**Available data**
▬▬▬

-- ==== Sys2Proof/Machine/Dispatch.lean ====
section
/-! DEFINITION. The meaning of every instruction, one arm per constructor in the order of Syntax. -/
namespace Sys2Proof.Machine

▬▬▬

**Task item**
Reproduce the data. Keep it exact.

**Exercise response**
-- ==== Sys2Proof/Machine/Dispatch.lean ====
section
/-! DEFINITION. The meaning of every instruction, one arm per constructor in the order of Syntax. -/
namespace Sys2Proof.Machine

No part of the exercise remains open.